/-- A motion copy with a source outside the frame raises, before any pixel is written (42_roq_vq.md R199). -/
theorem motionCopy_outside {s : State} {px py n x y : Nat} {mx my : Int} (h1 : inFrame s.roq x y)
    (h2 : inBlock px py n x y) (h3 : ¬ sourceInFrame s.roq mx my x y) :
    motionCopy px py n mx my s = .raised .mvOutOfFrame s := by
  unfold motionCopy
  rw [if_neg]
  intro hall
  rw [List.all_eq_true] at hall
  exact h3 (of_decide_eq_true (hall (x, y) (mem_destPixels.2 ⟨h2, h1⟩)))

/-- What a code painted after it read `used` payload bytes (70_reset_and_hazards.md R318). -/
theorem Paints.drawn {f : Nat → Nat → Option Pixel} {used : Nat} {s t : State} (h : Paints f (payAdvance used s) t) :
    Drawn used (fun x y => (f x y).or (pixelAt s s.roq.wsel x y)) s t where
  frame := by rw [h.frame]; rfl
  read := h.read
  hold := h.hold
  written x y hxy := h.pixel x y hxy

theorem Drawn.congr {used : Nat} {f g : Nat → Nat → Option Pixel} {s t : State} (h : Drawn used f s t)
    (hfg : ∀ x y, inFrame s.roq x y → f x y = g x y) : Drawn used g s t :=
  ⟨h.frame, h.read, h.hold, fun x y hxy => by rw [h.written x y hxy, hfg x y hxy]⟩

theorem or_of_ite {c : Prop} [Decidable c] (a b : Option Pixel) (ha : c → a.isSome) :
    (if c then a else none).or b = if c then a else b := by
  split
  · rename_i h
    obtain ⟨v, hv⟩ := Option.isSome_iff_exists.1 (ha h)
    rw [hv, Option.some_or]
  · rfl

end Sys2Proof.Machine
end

Assignment> Write the lines out exactly, from the one with "(if c then a" down to the last line of the listing, and leave out all others.

Your response>
    (if c then a else none).or b = if c then a else b := by
  split
  · rename_i h
    obtain ⟨v, hv⟩ := Option.isSome_iff_exists.1 (ha h)
    rw [hv, Option.some_or]
  · rfl

end Sys2Proof.Machine
end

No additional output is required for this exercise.